Technical Highlight - October 2014
Short description: An improved algorithm predicts whether a protein will be amenable to crystallization for structural studies.
Inordinate amounts of time and money are spent on failed attempts to produce diffraction-quality protein crystals. Software such as the XtalPred server helps avoid wasted effort by predicting the likelihood of successful crystal formation based on a protein's physicochemical properties.
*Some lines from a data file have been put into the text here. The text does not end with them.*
/-- SLOT_WRITE (R360): an offset that is a multiple of 64 KiB erases its sector first. -/
def execSlotWrite (t : Nat) (m : Msg) (slotB : Bool) (offset : Nat) (data : List Byte) (s : State) : Out :=
  let s := s.at t
  .next (s.tally 0x40 m .unconfigured fun s _ =>
    if data.isEmpty || 1024 < data.length || slotSize ≤ offset || slotSize < offset + data.length then s.reply m 0x01
    else match s.plugCode with
      | some c => s.reply m c
      | none =>
        if s.maint.booted = some slotB then s.reply m 0x64
        else if s.pair.restartAfter then s.reply m 0x65
        else
          let s := s.programSector
          let a := slotBase slotB + offset
          let mem := if offset % 0x10000 = 0 then Memory.erase s.nv.plug a 0x10000 else s.nv.plug
          let s := { s with nv := { s.nv with plug := Memory.writeBytes mem a data } }
          let again := match s.maint.refresh.region with | some r => r.1 == slotB.toNat | none => false
          let s := { s with maint := { s.maint with refresh := { s.maint.refresh with redo := s.maint.refresh.redo || again } } }
          ((s.setWriting slotB (some s.ns)).bump 0x80 19).reply m 0x00)

/-- SLOT_READ (R360). -/
def execSlotRead (t : Nat) (m : Msg) (slotB : Bool) (offset len : Nat) (s : State) : Out :=
  let s := s.at t
  .next (s.tally 0x41 m .unconfigured fun s _ =>
    if len = 0 || 1024 < len || slotSize < offset + len then s.reply m 0x01
    else if !s.maint.plugPresent then s.reply m 0x6D
    else s.reply m 0x00 (Memory.bytes s.nv.plug (slotBase slotB + offset) len))

/-- SLOT_VERIFY (R358, R360): answered at acceptance; its outcome is 0x00 or 0x63. -/
def execSlotVerify (t : Nat) (m : Msg) (slotB : Bool) (s : State) : Out :=
  let s := s.at t
  .next (s.tally 0x42 m .unconfigured fun s _ =>
    if !s.maint.plugPresent then s.reply m 0x6D
    else
      let r := s.verifySlot slotB
      ((r.2.setWriting slotB none).outcome .slotVerify (if r.1.isSome then 0x63 else 0)).reply m 0x00)

/-- SLOT_WRITE_IDLE_TIMEOUT (R360): 60 s without a write. -/
def execSlotWriteIdleTimeout (t : Nat) (slotB : Bool) (s : State) : Out :=
  let s := s.at t
  match s.maint.writing[slotB.toNat]?.getD none with
  | some x => if s.maint.failed || decide (s.ns < x + ms 60000) then .next s else .next (s.setWriting slotB none)
  | none => .next s

/-- PLUG_REMOVED (R361): the module goes on from RAM. -/
def execPlugRemoved (t : Nat) (s : State) : Out :=
  let s := s.at t
  if !s.maint.plugPresent then .next s
  else .next ({ s with maint := { s.maint with
      plugPresent := false, refresh := { s.maint.refresh with opened := none } } }.event 0x3F3 4 1 0 0 0)

/-- PLUG_REFITTED (R361): writes resume only if vehicle_id and every key_hash equal the values read at start. -/
def execPlugRefitted (t : Nat) (content : List (Nat × Byte)) (s : State) : Out :=
  let s := s.at t
  if s.maint.plugPresent then .next s
  else
    let plug := content.foldl (fun m (c : Nat × Byte) => Memory.write m c.1 c.2) []
    let s := { s with nv := { s.nv with plug := plug }, maint := { s.maint with plugPresent := true } }
    let same := match s.inForce with
      | some k =>
        let id := decodeIdentity (s.copyBytes k)
        id.vehicleId == s.maint.atStart.vehicleId && id.keyHash == s.maint.atStart.keyHash
      | none => s.maint.blank
    if same && !s.maint.plugDiffers then .next s
    else .next ({ s with maint := { s.maint with plugDiffers := true } }.event 0x3F3 4 2 0 0 0)

/-! ## Doorway restart (R37, R264, R362, R363) -/

/-- Code of the first condition against a doorway restart (R362, Table 12-10). -/
def State.restartRefusal (s : State) (d : Door) : Option Nat :=
  if s.maint.moduleTok.isSome then some 0x66
  else if s.pair.formed then some 0x68
  else if s.slotWriting s.inactive then some 0x65
  else if s.maint.restart.isSome then some 0x07
  else if s.tentering d then some 0x66
  else if s.cyc[d.1].state ≠ .service || !s.closedRead d || !s.lockRead d then some 0x60
  else if !s.zeroSpeed then some 0x61
  else s.plugCode

/-- The new sections of a doorway under check 6 against the running ones, then R224: 0x70 or 0xA3. -/
def State.sectionCode (s : State) (v : SlotView) (d : Door) (bucket : Bool) : Option Nat :=
  let g := v.section 0x03 (d.1 + 1)
  let rule := fun (k : Nat) (good : List Byte → Bool) => v.formOk s.nv.is2216 k (d.1 + 1) && good (v.section k (d.1 + 1))
  let ok := rule 3 (doorOk s.cfg.io d) && (!s.stepFitted d || rule 4 stepOk) && (!bucket || rule 5 bucketOk)
  if !ok then some 0x70
  else
    let o := (decodeDoor g 0).obs
    if o.edgeFilter ≠ s.cfg.bedstone.edgeFilter[d.1] ∨ o.edgeDiscMs ≠ s.cfg.bedstone.edgeDisc[d.1] then some 0xA3 else none

/-- The outputs of a doorway stand at their programmed safe states, the lock solenoid off (R264). -/
def State.holdOutputs (s : State) (d : Door) : State :=
  let s := (List.finRange 2).foldl (fun (s : State) (k : Fin 2) => s.modDout (d.out k) fun x =>
    let x := { x with fault := false, faultSticky := false, mismatch := none }
    let put := fun (p : DoPin) => if x.pin = p then x else { x with pin := p, blank := s.ns + 500000 }
    match s.cfg.io.dout[(d.out k).1].safe with
    | 0 => put .off
    | 1 => put .on
    | _ => x) s
  let s := (List.finRange 3).foldl (fun (s : State) (k : Fin 3) => s.modLs (d.ls k) fun x =>
    let x := { x with latched := false, tries := 0, pause := none, ended := false, openLd := false, openCond := false }
    match s.cfg.ls.sw[(d.ls k).1].safe with
    | 0 => { x.settle s.ns with on := false, active := 0 }
    | 1 => { x.settle s.ns with on := true, active := 1000 }
    | _ => x) s
  s.modLs (s.lockLs d) fun x => { x.settle s.ns with cmd := false, on := false, active := 0, shadow := 0 }

/-- The inputs of a doorway begin their filters anew on Miller's path (R240, R363); Runner and Bedstone take nothing from Miller but PROVEN
(R202). -/
def State.restartInputs (s : State) (d : Door) : State :=
  let s := (List.finRange 12).foldl (fun (s : State) (k : Fin 12) => s.modFi (d.fi k) fun x => { x with
    c := 0, given := 0, filtered := false, value := false, valid := false, edge := false }) s
  { s with io := { s.io with
    wbrk := dropBit s.io.wbrk d true, wdeg := dropBit s.io.wdeg d true, indet := dropBit s.io.indet d true } }

/-- A slot of a stopped and reloaded channel: its mode and states at their start, the image's coefficients; the angle of an Align lasts
until power is removed (R187), and the count of the last latch, kept by the engine (R26), is no change (R94). -/
def State.reloadSlot (s : State) (c : Ch) : State :=
  let g := s.imageCoef c
  let e := s.enc[c.1]
  s.modSlot c fun x => {
    coef := g, highWater := x.highWater, alignCount := x.alignCount, idxCount := x.idxCount, vCount := e.latched
    vTime := match e.edgeAt with | some t => unit20 t | none => 0 }

/-- Registers and programs of a doorway are loaded, its sticky bits released (R363 steps 2 and 3). DRIFT and PLAUSSC stay in force (R136,
R139), and a commit goes on; a trace that is not complete is discarded (R340). DEDUCED: the largest correction of R40 is kept, its restart
being that of the module (log 15). -/
def State.reloadDoor (s : State) (d : Door) : State :=
  let all : BitVec 32 := BitVec.allOnes 32
  let s := (s.releaseGov d.ch).releaseGov d.step
  let s := ((s.modEnc d.ch (Enc.clearBits all)).modEnc d.step (Enc.clearBits all)).modDrv d (Drv.clearBits all)
  let s := s.modEnc d.ch fun e => { e with ref := false, refClose := false }
  let s := s.modEnc d.step fun e => { e with ref := false, refClose := false }
  let s := ((s.reloadSlot d.ch).reloadSlot d.step).modCmp d fun _ => {}
  let s := s.modObs d fun o => {
    latch := o.latch, reqRunner := o.reqRunner, reqBed := o.reqBed, edgeFltR := o.edgeFltR, edgeFltB := o.edgeFltB
    bClose := o.bClose, bOpen := o.bOpen, temp := o.temp, drift := o.drift, plausSc := o.plausSc, plausClean := o.plausClean
    takeUp := o.takeUp, sending := o.sending, commit := o.commit, chunks := o.chunks }
  let s := s.modCyc d fun y => { y with
    lockFlt := false, stepFlt := false, sol := .off, proven := false, svc := .idle, backing := false, backDl := none
    backTest := none, unlockDl := none }
  let ring := { s.book.rings[d.1] with pending := [] }
  { s with
    maint := { s.maint with enginesStopped := s.maint.enginesStopped.set d.1 0 }
    book := { s.book with rings := s.book.rings.set d.1 ring } }

/-- Load a doorway's new sections into the running image. -/
def State.loadSections (s : State) (v : SlotView) (d : Door) (bucket : Bool) : State :=
  let crc := fun (k : Nat) => match v.find k (d.1 + 1) with | some e => e.crc | none => 0
  let g := decodeDoor (v.section 0x03 (d.1 + 1)) (crc 3)
  let st := if s.stepFitted d then decodeStep (v.section 0x04 (d.1 + 1)) (crc 4) else s.cfg.step[d.1]
  let bk := if bucket then decodeBucket (v.section 0x05 (d.1 + 1)) else s.cfg.bucket[d.1]
  { s with cfg := { s.cfg with door := s.cfg.door.set d.1 g, step := s.cfg.step.set d.1 st, bucket := s.cfg.bucket.set d.1 bk } }

/-- Live writes that wait on a doorway's two channels. -/
def State.waitingWrites (s : State) (d : Door) : Nat := s.slot[d.ch.1].pending.length + s.slot[d.step.1].pending.length

/-- DOORWAY_RESTART (R362, R363 steps 1 to 3). The answer tells the session how many of its pending live writes are discarded (R110,
log 48). -/
def execDoorwayRestart (t : Nat) (m : Msg) (d : Door) (bucket : Bool) (s : State) : Out :=
  let s := s.at t
  .next (s.tallyDoor 0x43 m d fun s =>
    match s.restartRefusal d with
    | some c => s.reply m c
    | none =>
      let v := s.slotView s.inactive
      match v.checks15 s.maint.identity with
      | some x => ((s.event 0x3F0 4 3 (BitVec.ofNat 32 x.1) (BitVec.ofNat 32 x.2) 0).outcome .doorwayRestart 0x63).reply m 0x00
      | none =>
        match s.sectionCode v d bucket with
        | some c => ((s.bumpIf (c == 0xA3) 0x80 10).outcome .doorwayRestart c).reply m 0x00
        | none =>
          let old := s.cfg.door[d.1].crc
          let lost := s.waitingWrites d
          let s := s.modCyc d fun y => { y with restarting := true }
          let s := ((s.endCaptureOn d).holdOutputs d).settlePairs d
          let s := ((s.loadSections v d bucket).reloadDoor d).restartInputs d
          let s := (s.selectCal d).bump (0x61 + d.1) 35
          let s := s.doorEvent d 44 2 0 old s.cfg.door[d.1].crc (if s.stepFitted d then s.cfg.step[d.1].crc else 0)
          { s with maint := { s.maint with restart := some d } }.reply m 0x00 (toLe 1 lost))

/-- Every input of a doorway has been given L + 4 samples (R240). -/
def State.inputsValid (s : State) (d : Door) : Bool := (List.finRange 12).all fun k => s.fiValid (d.fi k)

/-- R37 on a doorway: the door channel, and the step channel with the step's first state. A step whose retracted input does not read
active starts in STEP_FAULT, as R323 has it. DESIGN CHOICE: that start is no failed motion, so it sets no STEPFLT, is not counted and raises
no event (log 15). -/
def State.referenceDoor (s : State) (d : Door) : State :=
  let e := s.enc[d.ch.1]
  let s := if s.closedRead d && s.lockRead d && !e.lineBad && !e.supplyBad then s.takeReference d.ch else s
  if !s.stepFitted d then s
  else
    let e := s.enc[d.step.1]
    let s := if s.stepRetRead d && !s.stepExtRead d && !e.lineBad && !e.supplyBad then s.takeReference d.step else s
    if s.stepRetRead d then s.stepRetracted d
    else (s.modCyc d fun y => { y with step := .fault, stepDl := none, stepStart := none, stepHold := none }).request d.step .hold 0

/-- DOORWAY_RESTART_COMPLETE (R363 step 4). -/
def execDoorwayRestartComplete (t : Nat) (d : Door) (s : State) : Out :=
  let s := s.at t
  if s.maint.failed || s.maint.restart ≠ some d || !s.cyc[d.1].restarting || !s.inputsValid d then .next s
  else
    let s := { s with maint := { s.maint with restart := none } }.modCyc d fun y => { y with restarting := false }
    let s := s.referenceDoor d
    let s := if s.enc[d.ch.1].ref then s.holdAt d 0 else s.toUnreferenced d
    let s := (List.finRange 2).foldl (fun (s : State) (k : Fin 2) => s.driveDo (d.out k)) s
    let s := (List.finRange 3).foldl (fun (s : State) (k : Fin 3) => s.driveLs (d.ls k)) s
    let s := (s.settlePairs d).outcome .doorwayRestart 0
    .next (if s.maint.doorTok[d.1].isNone then s.serviceLost d else s)

/-! ## Image switch and switchover test (R322, R365, R366) -/

/-- A doorway token is held. -/
def State.anyDoorTok (s : State) : Bool := s.maint.doorTok.toList.any Option.isSome

/-- Every fitted doorway is CLOSED_LOCKED, or ISOLATED closed and locked (R365). -/
def State.allClosed (s : State) : Bool := (List.finRange 16).all fun d =>
  !s.fitted d || s.cyc[d.1].state == .closedLocked || (s.cyc[d.1].state == .isolated && s.closedRead d && s.lockRead d)

/-- A planned handover requested over Tally is refused (R322). -/
def State.handoverRefused (s : State) : Bool :=
  !s.pair.formed || !s.partnerReady || s.maint.tenter.isSome ||
  (List.finRange 16).any fun d => s.fitted d && (match s.cyc[d.1].state with
    | .unlocking | .locking | .proving | .service => true
    | _ => false)

/-- The conditions of an image switch before its verification: a code, or whether it goes by a planned handover (R365, R366). -/
def State.switchRefusal (s : State) : Option Nat :=
  if s.maint.restart.isSome then some 0x07
  else if s.anyDoorTok then some 0x66
  else if !s.depot then some 0x62
  else if !s.zeroSpeed then some 0x61
  else if s.slotWriting s.inactive then some 0x65
  else match s.plugCode with
    | some c => some c
    | none =>
      if s.pair.formed && !s.pair.token then none
      else if s.pair.formed && s.pair.backLink then (if s.handoverRefused then some 0x67 else none)
      else if s.allClosed then none else some 0x60

/-- IMAGE_SWITCH (R365, R366). It is answered at acceptance; a slot that then fails its verification ends it with outcome 0x63 (R372). -/
def execImageSwitch (t : Nat) (m : Msg) (s : State) : Out :=
  let s := s.at t
  .next (s.tally 0x44 m .configured fun s _ =>
    if s.maint.moduleTok ≠ some m.session then s.reply m 0x05
    else match s.switchRefusal with
      | some c => (s.bumpIf (c == 0x67) 0x84 7).reply m c
      | none =>
        let r := s.verifySlot s.inactive
        if r.1.isSome then (r.2.outcome .imageSwitch 0x63).reply m 0x00
        else if s.pair.formed && s.pair.token && s.pair.backLink then
          ((s.modPair fun p => { p with restartAfter := true }).requestHandover).reply m 0x00
        else s.replyThen m State.finishSwitch)

/-- SWITCHOVER_TEST (R322). -/
def execSwitchoverTest (t : Nat) (m : Msg) (s : State) : Out :=
  let s := s.at t
  .next (s.tally 0x45 m .configured fun s _ =>
    if s.maint.moduleTok ≠ some m.session then s.reply m 0x05
    else if !s.pair.token then s.reply m 0x69
    else if s.anyDoorTok then s.reply m 0x66
    else if s.handoverRefused then ((s.bump 0x84 7).outcome .switchover 0x67).reply m 0x67
    else (s.requestHandover.outcome .switchover 0).reply m 0x00)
Homologs can often be selected or variants engineered with better chances of forming high-quality crystals. XtalPred uses an “expert pooling” method to combine probabilities of success based on seven protein properties.
Godzik and colleagues (PSI JCSG and Sanford-Burnham Medical Research Institute) now test a number of machine-learning methods and update XtalPred with a random forests classifier that yields superior performance. Random forests is an ensemble method that searches large numbers of decision trees to predict the closest match to training data; each tree derives from a bootstrap data sample and random subsets of variables. When trained on the same features, XtalPred-RF (XtalPred with random forest) doubles the performance of its predecessor, as measured by the Matthews correlation coefficient.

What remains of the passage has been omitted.